She hadn’t gotten far before collapsing. He found her face down in the middle of the crowded street. A light snow had started to fall.

"Sil—Broken?" he called softly, shaking her. "You there?"

She moaned and shook, and then was still again. She murmured something he couldn’t make out.

"What?"

"H… hunnnn….rrrrr….."

Regenerating  seemed to make her ravenous. "Hungry? You need food?"

She moaned weakly in response.

"Okay, just wait here, I’ll see if I can get you something." He started to walk  towards the hash shop, then turned and strode back to her.

"If I do this, you have to hear me out."

"Mmmrrr," she groaned. He took that as a yes.

* * *

"So whenever you regenerate yourself like that," he said as they slurped on greasy mystery sandwiches, "you  get hungry. You need recharging, am I right?"

"Mmm," she said.

"Thought so. That must take an awful lot of energy. Does it hurt?"

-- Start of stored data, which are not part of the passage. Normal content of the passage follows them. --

-- ==== Sys2Proof/Machine/HostPort.lean ====
section
/-! DEFINITION. Events of the CXL port (R363 to R370, R383, R384, R387, R391 to R395): its link, its resets, attachment,
the decoder, and accesses through BAR0 and BAR4. -/

namespace Sys2Proof.Machine

open Sys2Proof

/-- The port can train: PERST# is released, and no reset of its domain stands before its training step (R392, R448). -/
def portTrains (s : State) : Bool :=
  let ready (d : Nat) : Bool := (domainAt s d).seq.all (fun q => decide (7 ≤ q.step))
  !s.cxl.perst && s.phys.pwrGood && ready 0x40 && ready 0x7E && ready 0x7F

/-- CXL_LINK_UP (R363, R395): the link returns in CXL (1) or PCIe (2) mode, and the port reads LINK_UP_UNATTACHED. -/
def execCxlLinkUp (mode width rate : Nat) (ideIo ideCm : Bool) (s : State) : Host.Outcome State Fault Refusal :=
  onlyIf (portTrains s && s.cxl.mode == 0 && (mode == 1 || mode == 2) && decide (1 ≤ width) && decide (width ≤ 16) &&
      decide (1 ≤ rate) && decide (rate ≤ 6)) s fun s =>
    modCxl s (fun x => { x with mode := mode, width := width, rate := rate, ideIo := ideIo, ideCm := ideCm, attach := 2 })

/-- CXL_LINK_DOWN (R391 cause 1). -/
def execCxlLinkDown (s : State) : Host.Outcome State Fault Refusal :=
  onlyIf (s.cxl.mode != 0) s fun s => detach 1 (linkDown s)

/-- The CXL port domain, configuration space and the HDM decoder reset by the host (R392, R398). -/
def resetPort (s : State) : State :=
  beginReset 0x40 0x61 0 (modCxl s (fun x => { x with hdm := none, bar4Gib := 1024 }))

/-- PERST_ASSERT (R391 cause 2, R392). -/
def execPerstAssert (s : State) : Host.Outcome State Fault Refusal :=
  onlyIf (!s.cxl.perst) s fun s =>
    resetPort (detach 2 (linkDown (modCxl s (fun x => { x with perst := true }))))

/-- CXL_HOT_RESET (R391 cause 2, R392). -/
def execCxlHotReset (s : State) : Host.Outcome State Fault Refusal :=
  onlyIf (s.cxl.mode != 0) s fun s => resetPort (detach 2 (linkDown s))

/-- CXL_FLR (R391 cause 3, R392). -/
def execCxlFlr (s : State) : Host.Outcome State Fault Refusal :=
  onlyIf (s.cxl.mode != 0) s fun s => resetPort (detach 3 s)

/-- IDE_INTEGRITY_FAIL (R365, R391 cause 4). -/
def execIdeIntegrityFail (s : State) : Host.Outcome State Fault Refusal :=
  onlyIf (s.cxl.mode != 0 && (s.cxl.ideIo || s.cxl.ideCm)) s fun s =>
    let s := logRec { source := 6, cause := 2, severity := 2, detail := 4 } (setEv .cxp Reg.CXP_EVENT Bit.CXP_EVENT_IDE_FAIL s)
    detach 4 (linkDown s)

/-- HOST_WD_MS, 0 when the watchdog is off. -/
def hostWdMs (s : State) : Nat := rdField s .cxp Reg.CXP_CTRL 15 0

/-- HOST_WD_EXPIRE (R391 cause 5): no write for HOST_WD_MS while the host is attached. -/
def execHostWdExpire (s : State) : Host.Outcome State Fault Refusal :=
  onlyIf (s.cxl.attach == 0 && hostWdMs s != 0) s fun s => detach 5 s

/-- BAR0 can be reached: a link is up, and the module is past the ROM (R364, R514). -/
def bar0Open (s : State) : Bool := s.cxl.mode != 0

/-- HOST_WD_WRITE (R391). -/
def execHostWdWrite (_w : Word) (s : State) : Host.Outcome State Fault Refusal :=
  onlyIf (bar0Open s) s fun s => modCxl s (fun x => { x with wdUs := s.us })

/-- CXP_ATTACH (R395). -/
def execCxpAttach (s : State) : Host.Outcome State Fault Refusal :=
  onlyIf (bar0Open s && s.cxl.attach == 2) s fun s =>
    setEv .cxp Reg.CXP_EVENT Bit.CXP_EVENT_ATTACH (modCxl s (fun x => { x with attach := 0, wdUs := s.us }))

/-- CXP_DETACH (R391 cause 6). -/
def execCxpDetach (s : State) : Host.Outcome State Fault Refusal :=
  onlyIf (bar0Open s) s fun s => detach 6 s

/-- The decoder accepts a commit (R370). -/
def hdmOk (base size : Nat) : Bool :=
  base % 2 ^ 28 == 0 && size % 2 ^ 28 == 0 && size != 0 && decide (size ≤ 3584 * 2 ^ 30)

/-- HDM_COMMIT (R370). -/
def execHdmCommit (base size : Nat) (s : State) : Host.Outcome State Fault Refusal :=
  onlyIf (s.cxl.mode == 1) s fun s =>
    modCxl s (fun x => { x with hdm := if hdmOk base size then some (base, size) else none })

/-- BAR0_BAD_ACCESS (R368): a read returns all ones, a write is discarded. -/
def execBar0BadAccess (write : Bool) (s : State) : Host.Outcome State Fault Refusal :=
  onlyIf (bar0Open s) s fun s =>
    let s := setEv .cxp Reg.CXP_EVENT Bit.CXP_EVENT_BAR_SIZE s
    if write then s else modCxl s (fun x => { x with bar0Out := x.bar0Out ++ [word (2 ^ 64 - 1)] })

/-! ### BAR4 (R383, R384, R387) -/

/-- BAR4 accepts a request at an offset: the link is up, IDE is active where required (R364), the offset is in the BAR. -/
def bar4Open (s : State) (off : Nat) : Bool :=
  s.cxl.mode != 0 && s.boot.stage == 3 && (!s.boot.settings.ideRequired || (s.cxl.ideIo && (s.cxl.ideCm || s.cxl.mode == 2))) &&
  decide (off < s.cxl.bar4Gib * 2 ^ 30)

def regionAt (s : State) (r : Nat) : Region := smGet (fun _ => {}) s.cxl.regions r

/-- The CAUSE of CXP_REGION_LAST that refuses a request, in the order of R384; none when it is served. -/
def regionCause (g : Region) (write : Bool) (o len reqId pasid : Nat) (hasPasid : Bool) : Option Nat :=
  if !g.valid then some 1
  else if g.len < o + len then some 2
  else if !(if write then g.wr else g.rd) then some 3
  else if reqId &&& g.reqMask ≠ g.reqId &&& g.reqMask then some 4
  else if g.pasidReq && !(hasPasid && pasid == g.pasid) then some 5
  else none

/-- A refusal of R384 counted and recorded. -/
def regionDeny (r : Nat) (write : Bool) (cause reqId pasid : Nat) (hasPasid : Bool) (s : State) : State :=
  let w := put r 9 0 + putB write 10 + putB true 11 + put cause 15 12 + put reqId 31 16 + (if hasPasid then put pasid 51 32 else 0)
  cntInc .cxp Reg.CXP_CNT_REGION_DENY (setEv .cxp Reg.CXP_EVENT Bit.CXP_EVENT_REGION_DENY
    (wr s .cxp Reg.CXP_REGION_LAST (word w)))

/-- An answer to a BAR4 read. -/
def bar4Out (status : Nat) (data : List Byte) (s : State) : State :=
  modCxl s (fun x => { x with bar4Out := x.bar4Out ++ [(status, data)] })

/-- BAR4_READ (R384, R387): refused with Unsupported Request, or served once every earlier write of its requester has been
applied. -/
def execBar4Read (off len reqId pasid : Nat) (hasPasid : Bool) (s : State) : Host.Outcome State Fault Refusal :=
  onlyIf (bar4Open s off && len != 0 && decide (len ≤ 4096) && !s.cxl.held.any (fun h => h.req == some reqId)) s fun s =>
    let r := off / 2 ^ 30
    let g := regionAt s r
    match regionCause g false (off % 2 ^ 30) len reqId pasid hasPasid with
    | some cause => bar4Out 1 [] (regionDeny r false cause reqId pasid hasPasid s)
    | none =>
      gated 19 none 141 [{ obj := g.obj, off := g.offset + off % 2 ^ 30, n := len }] (fun dead s =>
        let x := objRead { req := 141, dead := dead } g.obj (g.offset + off % 2 ^ 30) len s
        if x.2.2 = 0 then bar4Out 0 x.2.1 x.1 else bar4Out 2 [] x.1) s

/-- BAR4_WRITE (R384, R387): applied in arrival order, held while its granule moves; 64 writes are held at most (R237). -/
def execBar4Write (off reqId pasid : Nat) (hasPasid : Bool) (data : List Byte) (s : State) : Host.Outcome State Fault Refusal :=
  onlyIf (bar4Open s off && !data.isEmpty && decide (data.length ≤ 4096)) s fun s =>
    let r := off / 2 ^ 30
    let g := regionAt s r
    match regionCause g true (off % 2 ^ 30) data.length reqId pasid hasPasid with
    | some cause => regionDeny r true cause reqId pasid hasPasid s
    | none =>
      let o := g.offset + off % 2 ^ 30
      if rangeBusy s g.obj o data.length || s.cxl.held.any (fun h => h.req == some reqId && h.obj == g.obj) then
        if s.cxl.held.length < 64 then
          cntInc .plc Reg.PLC_CNT_HELD_WRITES (modCxl s (fun x => { x with held := x.held ++
            [{ obj := g.obj, offset := o, data := data.zipIdx.map (fun p => (p.2, p.1)), req := some reqId }] }))
        else s
      else gated 19 none 141 [{ write := true, obj := g.obj, off := o, n := data.length }]
        (fun dead s => objStore { engine := false, req := 141, dead := dead } g.obj o data s) s

end Sys2Proof.Machine
end

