/-- Shard sets. R269 to R276: SHARD_CREATE makes the lowest free set with its arrays and answers with their objects, or ST_SHARD_INVALID
when no set is free; R274: SHARD_FREE frees the arrays of a set that is not in use. R289: HYPER_SET's fields, R310: VARIANT_SET's entries,
wait for the first step not yet started. R314, R318: DELTA_SINK starts an empty sink. R304: COMMIT_ACK of the last committed step of a
host-resident channel is kept. -/
def Obligations.ShardSetsAreKept : Prop :=
  (∀ (src : CmdSrc) (e : Entry) (s b t : State) (si n p c : Nat) (bs : List Byte) (ts : List TensorDesc) (os : List Nat),
    Taken 0x30 src e s → b = begun src e s → (chanAt b (chOf s src e)).trn.sets.findIdx? (fun q => !q.valid) = some si →
    n = bits e.a0 27 17 → p = bits e.a0 34 28 → c = bits e.a0 40 35 → 0 < n → n ≤ 1024 → p ≤ 64 → c < p →
    copyCount b (chOf s src e) = (p, c) →
    setFormatsOk (bits e.a0 48 41) (bits e.a0 56 49) (bits e.a0 58 57) (bit e.a0 59) (bit e.a0 61) = true →
    (bit e.a0 61 = true → 65536 * ((ownRange ts p c).2 - (ownRange ts p c).1) ≤ e.a3.toNat ∧
      inWindow (chanAt b (chOf s src e)) true e.a2.toNat e.a3.toNat = true) →
    tableBytes b (chOf s src e) (bits e.a0 16 0) e.a1.toNat (16 * n) = some bs → (chunksOf 16 n bs).all tensorOk = true →
    ts = (chunksOf 16 n bs).map tensorOf → (∀ i, i < n → updGranules (portion ts p c i).2 ≤ 256) →
    createSet b (chOf s src e) (setRoot ts p c (bit e.a0 59)) (setCounts ts p c (bit e.a0 59) (bit e.a0 60) (bit e.a0 61)) = .ok (os, t) →
    ts.length = n →
    Ends (.shardCreate src e) src e s ST_OK
      [word si, word (put (os.getD 0 0) 16 0 + put (os.getD 1 0) 33 17 + put (os.getD 2 0) 50 34),
       word (put (os.getD 3 0) 16 0 + put (os.getD 4 0) 33 17 + put (os.getD 5 0) 50 34),
       word (put (os.getD 6 0) 16 0 + put (os.getD 7 0) 33 17)]
      (modSet (chOf s src e) si (fun _ => createdSet e ts os) t)) ∧
  (∀ (src : CmdSrc) (e : Entry) (s : State), Taken 0x30 src e s →
    (∀ q ∈ (chanAt (begun src e s) (chOf s src e)).trn.sets, q.valid = true) →
    Ends (.shardCreate src e) src e s ST_SHARD_INVALID [] (begun src e s)) ∧
  (∀ (src : CmdSrc) (e : Entry) (s : State), Taken 0x31 src e s →
    (setAt (begun src e s) (chOf s src e) (bits e.a0 3 0)).valid = true → setBusy (begun src e s) (chOf s src e) (bits e.a0 3 0) = false →
    Ends (.shardFree src e) src e s ST_OK [] (freeSet (chOf s src e) (bits e.a0 3 0) (begun src e s))) ∧
  (∀ (src : CmdSrc) (e : Entry) (s : State), Taken 0x31 src e s →
    (setAt (begun src e s) (chOf s src e) (bits e.a0 3 0)).valid = true → setBusy (begun src e s) (chOf s src e) (bits e.a0 3 0) = true →
    Ends (.shardFree src e) src e s ST_BUSY [] (begun src e s)) ∧
  (∀ (src : CmdSrc) (e : Entry) (s b : State), Taken 0x32 src e s → b = begun src e s →
    (setAt b (chOf s src e) (bits e.a0 3 0)).valid = true → 1 ≤ bits e.a0 24 14 →
    bits e.a0 13 4 + bits e.a0 24 14 ≤ (setAt b (chOf s src e) (bits e.a0 3 0)).tensors.length →
    Ends (.hyperSet src e) src e s ST_OK [] (modSet (chOf s src e) (bits e.a0 3 0) (fun v => { v with hyperNext := v.hyperNext ++
      [((chanAt b (chOf s src e)).trn.stepCur + 1, bits e.a0 13 4, bits e.a0 24 14, bit e.a0 25, {
          lr := BitVec.ofNat 32 e.a1.toNat, beta1 := BitVec.ofNat 32 (e.a1.toNat / 2 ^ 32), beta2 := BitVec.ofNat 32 e.a2.toNat,
          eps := BitVec.ofNat 32 (e.a2.toNat / 2 ^ 32), wd := BitVec.ofNat 32 e.a3.toNat, rmsD := BitVec.ofNat 32 (e.a3.toNat / 2 ^ 32),
          flags := bits e.a4 2 0 })] }) b)) ∧
  (∀ (src : CmdSrc) (e : Entry) (s b : State) (bs : List Byte) (vs : List (Nat × Variant)), Taken 0x38 src e s → b = begun src e s →
    0 < bits e.a2 13 0 → bits e.a2 13 0 ≤ 8192 →
    tableBytes b (chOf s src e) (bits e.a0 16 0) e.a1.toNat (64 * bits e.a2 13 0) = some bs →
    (chunksOf 64 (bits e.a2 13 0) bs).mapM variantOf = some vs →
    Ends (.variantSet src e) src e s ST_OK [] (modTrn b (chOf s src e) (fun t => { t with
      variantNext := t.variantNext ++ vs.map (fun v => (t.stepCur + 1, v.1, v.2)) }))) ∧
  (∀ (src : CmdSrc) (e : Entry) (s b : State), Taken 0x39 src e s → b = begun src e s → bit e.a0 0 = false → 0 < e.a2.toNat →
    (∀ g ∈ (chanAt b (chOf s src e)).trn.segs, segWaits b (chOf s src e) g = true → g.bytes.length ≤ e.a2.toNat) →
    e.a2.toNat % 16 = 0 → e.a1.toNat % 16 = 0 → inWindow (chanAt b (chOf s src e)) true e.a1.toNat e.a2.toNat = true →
    Ends (.deltaSink src e) src e s ST_OK [] (modTrn b (chOf s src e) (fun t => { t with
      sink := {
        set := true, peer := false, group := bits e.a0 25 16, peerId := bits e.a0 47 32, base := e.a1.toNat, size := e.a2.toNat,
        len := e.a2.toNat },
      deltaLive := [], deltaHead := 0, deltaTail := 0 }))) ∧
  (∀ (src : CmdSrc) (e : Entry) (s b : State), Taken 0x39 src e s → b = begun src e s → bit e.a0 0 = true → 0 < e.a3.toNat →
    (∀ g ∈ (chanAt b (chOf s src e)).trn.segs, segWaits b (chOf s src e) g = true → g.bytes.length ≤ e.a3.toNat) →
    e.a3.toNat % 16 = 0 → e.a1.toNat < 2 ^ 17 → e.a2.toNat % 16 = 0 → (groupAt b (bits e.a0 25 16)).live = true →
    (groupAt b (bits e.a0 25 16)).ch = chOf s src e →
    Ends (.deltaSink src e) src e s ST_OK [] (modTrn b (chOf s src e) (fun t => { t with
      sink := {
        set := true, peer := true, group := bits e.a0 25 16, peerId := bits e.a0 47 32, base := e.a1.toNat, size := e.a2.toNat,
        len := e.a3.toNat },
      deltaLive := [], deltaHead := 0, deltaTail := 0 }))) ∧
  (∀ (src : CmdSrc) (e : Entry) (s b : State) (t : Trn), Taken 0x37 src e s → b = begun src e s → t = (chanAt b (chOf s src e)).trn →
    (if e.a0.toNat = t.committed ∧ t.acked < t.committed ∧ t.sets.any (fun v => v.valid && v.hostRes) = true then
      Ends (.commitAck src e) src e s ST_OK [] (modTrn b (chOf s src e) (fun t => { t with acked := t.committed, ackStep := 0 }))
    else Ends (.commitAck src e) src e s ST_BAD_STEP [] b))
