-- ==== Sys2Proof/Laws/KeepsBase.lean ====
section
/-! SUPPORT. What every operation of the model keeps: the queue of waiting commands, the canonical form of memory, the fuses,
the order of the free values drawn, and every part of the machine that it does not touch. One lemma per operation says it, in the
files beside this one. -/

namespace Sys2Proof.Machine

open Sys2Proof

set_option Elab.async false

theorem Changes.refl (T : Touch) (s : State) : Changes T s s :=
  ⟨fun _ => rfl, fun _ => rfl, fun _ => rfl, fun _ => rfl, fun _ => rfl, fun _ => rfl, fun _ => rfl, fun _ => rfl, fun _ => rfl, fun _ => rfl, fun _ => rfl, fun _ => rfl, fun _ => rfl, fun _ => rfl, fun _ => rfl, fun _ => rfl, fun _ => rfl, fun _ => rfl, fun _ => rfl, fun _ => rfl, fun _ => rfl, fun _ => rfl, fun _ => rfl, fun _ => rfl, fun _ => rfl, fun _ => rfl, fun _ => rfl, fun _ => rfl⟩

theorem Changes.trans {T : Touch} {s t u : State} (h : Changes T s t) (k : Changes T t u) : Changes T s u :=
  ⟨fun e => (k.us e).trans (h.us e), fun e => (k.freeCtr e).trans (h.freeCtr e), fun e => (k.regs e).trans (h.regs e), fun e => (k.tillers e).trans (h.tillers e), fun e => (k.stackMap e).trans (h.stackMap e), fun e => (k.deeps e).trans (h.deeps e), fun e => (k.dram e).trans (h.dram e), fun e => (k.poison e).trans (h.poison e), fun e => (k.husk e).trans (h.husk e), fun e => (k.huskBad e).trans (h.huskBad e), fun e => (k.objs e).trans (h.objs e), fun e => (k.grans e).trans (h.grans e), fun e => (k.shareGroups e).trans (h.shareGroups e), fun e => (k.used e).trans (h.used e), fun e => (k.migs e).trans (h.migs e), fun e => (k.heldBy e).trans (h.heldBy e), fun e => (k.xlat e).trans (h.xlat e), fun e => (k.mbxs e).trans (h.mbxs e), fun e => (k.chans e).trans (h.chans e), fun e => (k.links e).trans (h.links e), fun e => (k.cxl e).trans (h.cxl e), fun e => (k.power e).trans (h.power e), fun e => (k.phys e).trans (h.phys e), fun e => (k.boot e).trans (h.boot e), fun e => (k.rcv e).trans (h.rcv e), fun e => (k.flights e).trans (h.flights e), fun e => (k.notices e).trans (h.notices e), fun e => (k.smbOut e).trans (h.smbOut e)⟩

/-- A state t reached from s by the effect of a command: the queue is as it was, memory keeps its canonical form, free values
are drawn forward only, the fused SVN does not fall, the serial number is as it was, and only the parts that T names have changed. -/
structure Keeps (T : Touch) (s t : State) : Prop where
  pending : t.pending = s.pending
  canon : s.Canonical → t.Canonical
  free : s.freeCtr ≤ t.freeCtr
  svn : s.boot.fuseSvn ≤ t.boot.fuseSvn
  serial : t.boot.serial = s.boot.serial
  frame : Changes T s t

/-- An outcome whose next state is one that an effect may reach. -/
def OutKeeps (T : Touch) (s : State) : Host.Outcome State Fault Refusal → Prop
  | .next t => Keeps T s t
  | .fault _ => True
  | .refused _ => True

theorem Keeps.refl (T : Touch) (s : State) : Keeps T s s :=
  ⟨rfl, id, Nat.le_refl _, Nat.le_refl _, rfl, Changes.refl T s⟩

theorem Keeps.trans {T : Touch} {s t u : State} (h : Keeps T s t) (k : Keeps T t u) : Keeps T s u :=
  ⟨k.pending.trans h.pending, k.canon ∘ h.canon, Nat.le_trans h.free k.free, Nat.le_trans h.svn k.svn, k.serial.trans h.serial,
    h.frame.trans k.frame⟩

@[simp] theorem outKeeps_next {T : Touch} {s t : State} : OutKeeps T s (.next t) ↔ Keeps T s t := Iff.rfl
@[simp] theorem outKeeps_fault {T : Touch} {s : State} {r : Fault} : OutKeeps T s (.fault r) := trivial
@[simp] theorem outKeeps_refused {T : Touch} {s : State} {r : Refusal} : OutKeeps T s (.refused r) := trivial

theorem keeps_ite {T : Touch} {s a b : State} {c : Prop} [Decidable c] (ha : c → Keeps T s a) (hb : ¬c → Keeps T s b) : Keeps T s (if c then a else b) := by
  split <;> simp_all
theorem outKeeps_ite {T : Touch} {s : State} {a b : Host.Outcome State Fault Refusal} {c : Prop} [Decidable c] (ha : c → OutKeeps T s a)
    (hb : ¬c → OutKeeps T s b) : OutKeeps T s (if c then a else b) := by
  split <;> simp_all
theorem keeps_foldl {α : Type} {T : Touch} {s : State} {f : State → α → State} {l : List α} {t : State}
    (hf : ∀ u x, Keeps T s u → Keeps T s (f u x)) (h : Keeps T s t) : Keeps T s (l.foldl f t) := by
  induction l generalizing t with
  | nil => exact h
  | cons x r ih => exact ih (hf t x h)
theorem keeps_foldl_fst {α β : Type} {T : Touch} {s : State} {f : State × β → α → State × β} {l : List α} {t : State × β}
    (hf : ∀ u x, Keeps T s u.1 → Keeps T s (f u x).1) (h : Keeps T s t.1) : Keeps T s (l.foldl f t).1 := by
  induction l generalizing t with
  | nil => exact h
  | cons x r ih => exact ih (hf t x h)
theorem keeps_foldl_snd {α β : Type} {T : Touch} {s : State} {f : β × State → α → β × State} {l : List α} {t : β × State}
    (hf : ∀ u x, Keeps T s u.2 → Keeps T s (f u x).2) (h : Keeps T s t.2) : Keeps T s (l.foldl f t).2 := by
  induction l generalizing t with
  | nil => exact h
  | cons x r ih => exact ih (hf t x h)
theorem keeps_foldl_snd2 {α β γ : Type} {T : Touch} {s : State} {f : β × γ × State → α → β × γ × State} {l : List α} {t : β × γ × State}
    (hf : ∀ u x, Keeps T s u.2.2 → Keeps T s (f u x).2.2) (h : Keeps T s t.2.2) : Keeps T s (l.foldl f t).2.2 := by
  induction l generalizing t with
  | nil => exact h
  | cons x r ih => exact ih (hf t x h)
theorem keeps_foldr {α : Type} {T : Touch} {s : State} {f : α → State → State} {l : List α} {t : State}
    (hf : ∀ u x, Keeps T s u → Keeps T s (f x u)) (h : Keeps T s t) : Keeps T s (l.foldr f t) := by
  induction l with
  | nil => exact h
  | cons x r ih => exact hf _ _ ih

theorem atUnit_keeps {T : Touch} {s : State} {n k : Nat} {o : Host.Outcome State Fault Refusal} (h : OutKeeps T s o) :
    OutKeeps T s (atUnit n k o) := by
  unfold atUnit
  split
  · exact h
  · trivial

"Fuhyoo," she said, mouth full.

"You too," he said mildly. "So,
now
do you want to know what’s going on?"

She shook her head no. "M-mm."

"Not even a little bit? Really?"

"
No!
" she blared, sending bits of bread and meat spattering onto Michael’s face. He calmly wiped himself off. He’d had to deal with
much
worse today.

"Well, let me tell you anyway." She rolled her eyes and huffed, but kept eating. "My name is Michael Forward."

Broken snorted.

"I don’t care what you think," Michael continued, miffed. "It is. Like you, I have abilities that most other people don’t have.
Un
like you,
mine
all still work."

She stopped chewing her food for a moment, then resumed.

"My power is," he paused for effect, "Seeing the future."

"Uh-huh," Broken intoned nasally.

"It’s true," he said, glancing quickly at her and then away. Thousands of possibilities ricocheted through his mind. "I can see—I see all the ways things might turn out. I see futures that
could
happen for people. Don’t you want to know what I see when I look at you?"

Broken gulped down her sandwich and stood up to go. "Bye," she said.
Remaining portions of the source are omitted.